Respuesta :
(a) Zero
When the ball reaches its highest point, the direction of motion of the ball reverses (from upward to downward). This means that the velocity is changing sign: this also means that at that moment, the velocity must be zero.
This can be also understood in terms of conservation of energy: when the ball is tossed up, initially it has kinetic energy
[tex]K=\frac{1}{2}mv^2[/tex]
where m is the ball's mass and v is the initial speed. As it goes up, this kinetic energy is converted into potential energy, and when the ball reaches the highest point, all the kinetic energy has been converted into potential energy:
[tex]U=mgh[/tex]
where g is the gravitational acceleration and h is the height of the ball at highest point. At that point, therefore, the potential energy is maximum, while the kinetic energy is zero, and so the velocity is also zero.
(b) 9.8 m/s upward
We can find the velocity of the ball 1 s before reaching its highest point by using the equation:
[tex]a=\frac{v-u}{t}[/tex]
where
a = g = -9.8 m/s^2 is the acceleration due to gravity, which is negative since it points downward
v = 0 is the final velocity (at the highest point)
u is the initial velocity
t = 1 s is the time interval
Solving for u, we find
[tex]u=v-at = 0 -(-9.8 m/s^2)(1 s)= +9.8 m/s[/tex]

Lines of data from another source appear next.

-- ==== Sys2Proof/Machine/Ingress.lean ====
section
/-! DEFINITION. Camera ingress and Lamah Link (04): lanes, ports, packets, credits, triggers and the ledger. -/

namespace Sys2Proof.Machine

open Sys2Proof

/-! ## Ports and lanes (04 R101–R110) -/

/-- The states of a port (04 R110). -/
def psOff : Nat := 0
/-- Lanes locking. -/
def psDown : Nat := 1
/-- Skew measured. -/
def psDeskew : Nat := 2
/-- Waiting for a ready camera. -/
def psHandshake : Nat := 3
/-- Linked. -/
def psActive : Nat := 4
/-- No valid packet for too long. -/
def psSilent : Nat := 5
/-- In L1. -/
def psStandby : Nat := 6

/-- The port of a lane (04 R101). -/
def lanePort (l : Nat) : Nat := l / 4

/-- The bound lanes of port n (04 R101). -/
def State.boundLanes (s : State) (n : Nat) : List Nat := (List.range (s.num (Key.laneCount n))).map (4 * n + ·)

/-- Whether a lane is bound to its port. -/
def State.laneBound (s : State) (l : Nat) : Bool := l < s.laneCount && l % 4 < s.num (Key.laneCount (lanePort l))

/-- Whether decoding runs on a port (04 R110). -/
def State.decoding (s : State) (n : Nat) : Bool :=
  let st := (s.port n).state
  st = psHandshake || st = psActive || st = psSilent

/-- The state of a port set. -/
def State.setPortState (s : State) (n st : Nat) : State :=
  if (s.port n).state = st then s else (s.modPort n fun p => { p with state := st }).raiseHm (41 + n)

/-- A lane enters a state of the sequence of 04 R109. -/
def State.laneTo (s : State) (l : Nat) (st : LaneState) : State :=
  s.modLane l fun x => { x with state := st, markers := 0, missed := 0, since := s.now }

/-- The logical lanes of a port's bound lanes, while all are LOCKED. -/
def State.lockedMap (s : State) (n : Nat) : Option (List Nat) :=
  let ls := s.boundLanes n
  if ls.all fun l => (s.lane l).state = .locked then some (ls.map fun l => (s.lane l).logical) else none

/-- The value of `LaneMap` (04 R137). -/
def State.laneMap (s : State) (n : Nat) : Nat := sumNat ((List.range 4).map fun i => (s.lane (4 * n + i)).logical * pow2 (2 * i))

/-- The value of `LaneStates` (04 R137). -/
def State.laneStates (s : State) (n : Nat) : Nat :=
  sumNat ((List.range 4).map fun i =>
    (match (s.lane (4 * n + i)).state with | .off => 0 | .cdr => 1 | .block => 2 | .marker => 3 | .locked => 4) * pow2 (4 * i))

/-- A port in DOWN whose lanes are all LOCKED with distinct logical lanes goes to DESKEW; equal ones are a conflict
(04 R110). -/
def State.tryDeskew (s : State) (n : Nat) : State :=
  if (s.port n).state = psDown && (s.port n).deskewFail.isNone then
    match s.lockedMap n with
    | none => s
    | some m => if allDistinct m then s.setPortState n psDeskew else s.trouble 0x0011 n 1 (s.laneMap n)
  else s

/-! ## Credits (04 R123–R125) -/

/-- The credits of a packet of n bytes (04 R123). -/
def creditsOf (n : Nat) : Nat := (n + 255) / 256

/-- The credits available to the camera (04 R123). -/
def Port.credits (p : Port) : Int := ofTwos 32 (p.limit + pow2 32 - p.consumed)

/-- The planes of a camera line by colour mode (04 R114, 05 R157). -/
def planesOf (mode : Nat) : Nat := match mode with | 0 => 1 | 1 => 3 | _ => 2

/-- The bits of a format (04 R114). -/
def formatBits (f : Nat) : Nat := match f with | 1 => 8 | 2 => 10 | 3 => 12 | _ => 16

/-- The bytes of a payload of n pixels, padded (04 R114). -/
def payloadBytes (f n : Nat) : Nat := ((n * formatBits f + 7) / 8 + 3) / 4 * 4

/-- The size of a line packet of the configured camera (04 R122). -/
def State.linePacketSize (s : State) (n : Nat) : Nat :=
  36 + payloadBytes (s.num (Key.pixelFormat n)) (s.num (Key.camLineLength n))

/-- `CreditStallTime` brought up to now, and the stall begun or ended (04 R125). -/
def State.settleStall (s : State) (n : Nat) : State :=
  let p := s.port n
  let add := match p.stallSince with | none => 0 | some t => s.now - t
  let s := if add = 0 then s else s.add (Key.creditStallTime n) add
  let short : Bool := p.credits < (creditsOf (s.linePacketSize n) : Int)
  s.modPort n fun p => { p with stallTotal := p.stallTotal + add, stallSince := if short then some s.now else none }

/-- The time for which the camera has held credits for a line packet (04 R132). -/
def State.creditTime (s : State) (n : Nat) : Nat :=
  let p := s.port n
  s.now - p.stallTotal - (match p.stallSince with | none => 0 | some t => s.now - t)

/-- n credits freed: `CREDIT_LIMIT` rises and a credit packet falls due (04 R125). -/
def State.freeCredits (s : State) (port n : Nat) (buffered : Bool) : State :=
  (s.modPort port fun p =>
    { p with limit := (p.limit + n) % pow2 32, creditDue := true, fill := if buffered then p.fill - 256 * n else p.fill }).settleStall port

/-- A credit packet leaves (04 R116). -/
def State.sendCredit (s : State) (n : Nat) : State :=
  let b := [0x11, 0, 0, 0] ++ leBytes 4 (s.port n).limit ++ zeros 4
  (s.send (.downlink n) (b ++ leBytes 4 (crc32 b))).modPort n fun p => { p with creditDue := false, lastCredit := s.now }
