-- ==== Sys2Proof/Machine/Causeway.lean ====
section
/-! DEFINITION. Causeway (06): camera lines across and along the web, gaps and spans, merging, edges, world lines. -/

namespace Sys2Proof.Machine

open Sys2Proof

/-! ## Settings of a strip (02 R43, 06 R196) -/

/-- The state as work on strip k sees its settings: those that later ticks changed read their old values. -/
def State.settingsFor (s : State) (k : Nat) : State :=
  match s.sched.strips.find? (·.index = k) with
  | none => s
  | some x =>
    { s with dict := { s.dict with
        vals := x.old.foldl (fun t (e : Nat × Slot) => tblPut t (keyDefault e.1) e.1 e.2) s.dict.vals
        blobs := x.oldBlobs.foldl (fun t (e : Nat × List Byte) => tblSet t e.1 e.2) s.dict.blobs } }

/-- A strip changed. -/
def State.modStrip (s : State) (k : Nat) (f : Strip → Strip) : State :=
  { s with sched := { s.sched with strips := s.sched.strips.map fun x => if x.index = k then f x else x } }

/-- The index of the strip that holds a world line; the strip being formed where none kept holds it. -/
def State.stripAt (s : State) (l : Nat) : Nat :=
  match s.stripOf l with
  | some x => x.index
  | none => s.num Key.stripIndex

/-! ## Ports on the world grid (06 R168, R171, R188) -/

/-- One world line in the unit of positions. -/
def lineUnit : Int := 65536

/-- Causeway's state of a port. -/
def State.geo (s : State) (n : Nat) : Geo := tblGet s.cause.geo {} n

/-- Causeway's state of a port changed. -/
def State.modGeo (s : State) (n : Nat) (f : Geo → Geo) : State :=
  { s with cause := { s.cause with geo := tblMod s.cause.geo {} n f } }

/-- Insertion by a key. -/
def insertBy {α : Type} (key : α → Nat) (x : α) : List α → List α
  | [] => [x]
  | y :: ys => if key x < key y then x :: y :: ys else y :: insertBy key x ys

/-- A list sorted by a key, equal keys in their order. -/
def sortBy {α : Type} (key : α → Nat) (xs : List α) : List α := xs.foldl (fun acc x => insertBy key x acc) []

/-- The enabled ports of the part. -/
def State.enabledPorts (s : State) : List Nat := (List.range s.portCount).filter fun n => s.flag (Key.portEnable n)

/-- The enabled ports in `CovFirst` order (06 R188). -/
def State.orderedPorts (s : State) : List Nat := sortBy (fun n => s.num (Key.covFirst n)) s.enabledPorts

/-- Whether port n covers column x (06 R171). -/
def State.covers (s : State) (n x : Nat) : Bool := s.num (Key.covFirst n) ≤ x && x ≤ s.num (Key.covLast n)

/-- The columns of port n, W_n (06 R181). -/
def State.portWidth (s : State) (n : Nat) : Nat := s.num (Key.covLast n) + 1 - s.num (Key.covFirst n)

/-- The neighbour pairs, in `CovFirst` order (06 R188, R197). -/
def State.neighbours (s : State) : List (Nat × Nat) := s.orderedPorts.zip (s.orderedPorts.drop 1)

/-- The neighbour pairs with an overlap, in `CovFirst` order (06 R188, R191). -/
def State.pairs (s : State) : List (Nat × Nat) :=
  s.neighbours.filter fun p => s.num (Key.covFirst p.2) ≤ s.num (Key.covLast p.1)
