/-! ## Runs (07 R210) -/

/-- A run of a line before it is labelled: map, columns, whether it holds a seed. -/
structure RawRun where
  map   : Nat
  first : Nat
  last  : Nat
  seed  : Bool

/-- The runs of a line, left to right. -/
def findRuns (px : List PixelTest) : List RawRun :=
  (px.foldl (fun (acc : Nat × List RawRun) p =>
    let x := acc.1
    match p.taken with
    | none => (x + 1, acc.2)
    | some t => match acc.2 with
      | r :: rs =>
        if r.map = t.1 && r.last + 1 = x then (x + 1, { r with last := x, seed := r.seed || t.2 } :: rs)
        else (x + 1, ⟨t.1, x, x, t.2⟩ :: r :: rs)
      | [] => (x + 1, [⟨t.1, x, x, t.2⟩])) (0, [])).2.reverse

/-- Whether a run touches a run of the line before (07 R210). -/
def RawRun.touches (r : RawRun) (p : Run) : Bool := p.map = r.map && p.first ≤ r.last + 1 && r.first ≤ p.last + 1

/-! ## Regions (07 R211–R214) -/

/-- The number of region contexts (07 R213). -/
def contexts : Nat := 65536

/-- Two regions as one, the first the older (07 R210, R214). -/
def Region.join (a b : Region) : Region :=
  let bFirst : Bool := a.peak.natAbs < b.peak.natAbs || (a.peak.natAbs = b.peak.natAbs
    && (b.peakLine < a.peakLine || (b.peakLine = a.peakLine && b.peakCol < a.peakCol)))
  { a with
    lineMin := min a.lineMin b.lineMin, lineMax := max a.lineMax b.lineMax, colMin := min a.colMin b.colMin
    colMax := max a.colMax b.colMax, area := a.area + b.area, sumD := a.sumD + b.sumD, sumAbs := a.sumAbs + b.sumAbs
    sumAbsX := a.sumAbsX + b.sumAbsX, sumAbsL := a.sumAbsL + b.sumAbsL
    peak := if bFirst then b.peak else a.peak, peakCol := if bFirst then b.peakCol else a.peakCol
    peakLine := if bFirst then b.peakLine else a.peakLine, cams := a.cams ||| b.cams, marks := a.marks ||| b.marks
    edge := a.edge || b.edge, ovf := a.ovf || b.ovf, edgeL := if b.lineMin < a.lineMin then b.edgeL else a.edgeL }

/-- A pixel joins a region (07 R214). -/
def Region.addPixel (r : Region) (l x : Nat) (d : Int) (mark cams : Nat) (edge : Bool) : Region :=
  let a := d.natAbs
  let top : Bool := r.area = 0 || r.peak.natAbs < a
  { r with
    lineMax := l, colMin := if r.area = 0 then x else min r.colMin x, colMax := max r.colMax x, area := r.area + 1
    sumD := r.sumD + d, sumAbs := r.sumAbs + a, sumAbsX := r.sumAbsX + a * x, sumAbsL := r.sumAbsL + a * l
    peak := if top then d else r.peak, peakCol := if top then x else r.peakCol, peakLine := if top then l else r.peakLine
    cams := r.cams ||| cams, marks := r.marks ||| mark, edge := r.edge || edge }

/-- The pixels of a run join a region. -/
def Region.addRun (r : Region) (w : WorldLine) (px : List PixelTest) (first last : Nat) : Region :=
  (List.range (last + 1 - first)).foldl (fun r i =>
    let x := first + i
    let mask := fun (c : Nat) => bitAt (w.marks.getD c 0) 3
    r.addPixel w.line x (px.getD x {}).d (w.marks.getD x 0) (w.ports.getD x 0) ((0 < x && mask (x - 1)) || mask (x + 1))) r

/-! ## Records of regions (07 R214–R218) -/

/-- The `FLAGS` of a region apart from `PIECE_VALID` (07 R214, R217). -/
def Region.flags (r : Region) (forced : Bool) : Nat :=
  bit (bitAt r.marks 2) + 2 * bit (bitAt r.marks 1) + 4 * bit (bitAt r.marks 0) + 8 * bit forced + 16 * bit r.ovf
    + 64 * bit (0 < r.sumD) + 128 * bit (bitAt r.marks 4 || r.edge)

/-- The aspect of a box of `lines` by `cols` (07 R215). -/
def State.aspect (s : State) (lines cols : Nat) : Nat :=
  satU 16 (divRound (256 * lines * s.num Key.pitchY : Nat) (cols * s.num Key.pitchX))

/-- What the class table tests (07 R215). -/
structure Measures where
  map    : Nat
  flags  : Nat
  area   : Nat
  width  : Nat
  length : Nat
  aspect : Nat
  peak   : Nat
  mean   : Nat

and the positive sign means it points upward.
(c) -9.8 m/s
The change in velocity during the 1-s interval is given by
[tex]\Delta v = v -u[/tex]
where
v = 0 is the final velocity (at the highest point)
u = 9.8 m/s is the initial velocity
Substituting, we find
[tex]\Delta v = 0 - (+9.8 m/s)=-9.8 m/s[/tex]
(d) 9.8 m/s downward
We can find the velocity of the ball 1 s after reaching its highest point by using again the equation:
[tex]a=\frac{v-u}{t}[/tex]
where this time we have
a = g = -9.8 m/s^2 is the acceleration due to gravity, still negative
v is the final velocity (1 s after reaching the highest point)
u = 0 is the initial velocity (at the highest point)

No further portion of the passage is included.